I took still another flier at the truth.
“He wrote a letter before he died.”
“Well?”
But I called a halt for the time.
“Just that,” I said.
He leaned back in his chair, and his eyes and mouth grew small in thought again.
“What’s your interest in the man who died last night?” he asked slowly.
“It’s something on you,” I said, truthfully again. “It doesn’t do the second Mrs. Estep any direct good, maybe; but you and the first wife are stacked up together against her. Anything, therefore, that hurts you two will help her, somehow. I admit I’m wandering around in the dark; but I’m going ahead wherever I see a point of light—and I’ll come through to daylight in the end. Nailing you for Boyd’s murder is one point of light.”
He leaned forward suddenly, his eyes and mouth popping open as far as they would go.
“You’ll come out all right,” he said very softly, “if you use a little judgment.”
“What’s that supposed to mean?”
“Do you think,” he asked, still very softly, “that you can nail me for Boyd’s murder—that you can convict me of murder?”
“I do.”
But I wasn’t any too sure. In the first place, though we were morally certain of it, neither Bob Teal nor I could swear that the man who had got in the machine with Ledwich was John Boyd.
We knew it was, of course, but the point is that it had been too dark for us to see his face. And, again, in the dark, we had thought him alive; it wasn’t until later that we knew he had been dead when he came down the steps.
Little things, those, but a private detective on the witness stand—unless he is absolutely sure of every detail—has an unpleasant and ineffectual time of it.
“I do,” I repeated, thinking these things over, “and I’m satisfied to go to the bat with what I’ve got on you and what I can collect between now and the time you and your accomplice go to trial.”
“Accomplice?” he said, not very surprised. “That would be Edna. I suppose you’ve already grabbed her?”
“Ye
s.”
He laughed.
“You’ll have one sweet time getting anything out of her.
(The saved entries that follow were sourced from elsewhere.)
/-- A record offered to the head queue (R438). -/
structure HeadRec where
  kind : Fin 4
  src : BitVec 12
  content : List Byte
  deriving DecidableEq, Repr

/-- A packet of the head (R426): virtual channel, data type and payload; a short packet carries its frame number in two
bytes. -/
structure HeadPacket where
  vc : Nat
  dt : Nat
  bytes : List Byte
  deriving DecidableEq, Repr

/-- A segment of a composite line, or a line of a port frame, that the head feed brings (R389, R434): its pool address, context and
length, the packet of the output frame that it belongs to, its place there, and which of its bytes are shown. -/
structure HeadSeg where
  addr : Nat
  ctx : Ctx
  len : Nat
  packet : Nat
  at_ : Nat
  skip : Nat
  take : Nat
  deriving DecidableEq, Repr

/-- What the head sent for one output frame (R425, R427, R436, R437): its packets, and the deskew sequence in UI, 0 for
none (R421). -/
structure HeadFrame where
  counter : BitVec 32
  packets : List HeadPacket
  deskew : Nat
  deriving DecidableEq, Repr

/-- The newest and the previous frame of a tile store (R434, R435). -/
structure TileSt where
  /-- tick of the latest completed frame or of the join (R435) -/
  freshAt : Nat := 0
  held : Bool := true
  deriving DecidableEq, Repr

/-- A tile image being reassembled or waiting (R495). -/
structure TileImage where
  src : BitVec 12
  ctx : Nat
  /-- header of its fragments -/
  header : List Byte
  bytes : List Byte
  nextSeq : Nat
  doneAt : Option Nat := none
  deriving DecidableEq, Repr

/-- The head (chapter 10). -/
structure Head where
  /-- the head transmits: at least one output frame of this Sand entry has started -/
  on : Bool := false
  /-- lanes: false high impedance, true LP-11 or transmitting (R420) -/
  driven : Bool := false
  /-- output frame counter since power-up (R428) -/
  counter : BitVec 32 := 0
  /-- an output frame is in progress; fabric time of its start and its period in ns (R424) -/
  inFrame : Bool := false
  startedAt : Nat := 0
  period : Nat := 0
  /-- ticks before which no frame starts: LP-11 after a take (R443) -/
  lp11Till : Nat := 0
  /-- segments of the output frame in progress that the head feed has still to bring (R389), and the bytes of the first of them
  that the head line FIFO has delivered -/
  segs : List HeadSeg := []
  lineIn : List Byte := []
  tile : Vector TileSt 12 := Vector.replicate 12 {}
  offered : List HeadRec := []
  records : List (List Byte) := []
  seq : BitVec 32 := 0
  /-- records dropped in all, and since the latest overflow entry (R438) -/
  dropped : Nat := 0
  droppedNew : Nat := 0
  underruns : Nat := 0
  underrunPrev : Bool := false
  /-- device and path tallies at the latest snapshot (R438) -/
  snapDev : Vector (BitVec 64) 17 := Vector.replicate 17 0
  snapPath : Vector (Vector (BitVec 64) 8) 8 := Vector.replicate 8 (Vector.replicate 8 0)
  snapNext : Nat := 0
  last : Option HeadFrame := none
  /-- an initial deskew is due at the next frame, and the tick of the next periodic one (R421) -/
  deskewDue : Bool := false
  deskewNext : Nat := 0
  /-- images of received tiles (R495) -/
  images : List TileImage := []
  imageOut : Option (List HeadPacket) := none
  imageDrops : Nat := 0
  deriving DecidableEq, Repr

end Sys2Proof.Machine
end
In the first place, she doesn’t know much, and in the second—well, I suppose you’ve tried, and have found out what a helpful sort she is! So don’t try the old gag of pretending that she has talked!”
“I’m not pretending anything.”
Silence between us for a few seconds, and then—
“I’m going to make you a proposition,” he said. “You can take it or leave it. The note Dr. Estep wrote before he died was to me, and it is positive proof that he committed suicide. Give me a chance to get away—just a chance—a half-hour start—and I’ll give you my word of honor to send you the letter.”
“I know I can trust you,” I said sarcastically.
“I’ll trust you, then!” he shot back at me. “I’ll turn the note over to you if you’ll give me your word that I’m to have half an hour’s start.”
“For what?” I demanded. “Why shouldn’t I take both you and the note?”
“If you can get them! But do I look like the kind of sap who would leave the note where it would be found? Do you think it’s here in the room maybe?”
I didn’t, but neither did I think that because he had hidden it, it couldn’t be found.
“I can’t think of any reason why I should bargain with you,” I told him. “I’ve got you cold, and that’s enough.”
“If I can show you that your only chance of freeing the second Mrs. Estep is through my voluntary assistance, will you bargain with me?”
“Maybe—I’ll listen to your persuasion, anyway.”
“All right,” he said, “I’m going to come clean with you. But most of the things I’m going to tell you can’t be proven in court without my help; and if you turn my offer down I’ll have plenty of evidence to convince the jury that these things are all false, that I never said them, and that you are trying to frame me.”
That part was plausible enough. I’ve testified before juries all the way from the city of Washington to the state of Washington, and I’ve never seen one yet that wasn’t anxious to believe that a private detective is a double-crossing specialist who goes around with a cold deck in one pocket, a complete forger’s outfit in another, and who counts that day lost in which he railroads no innocent to the hoosegow.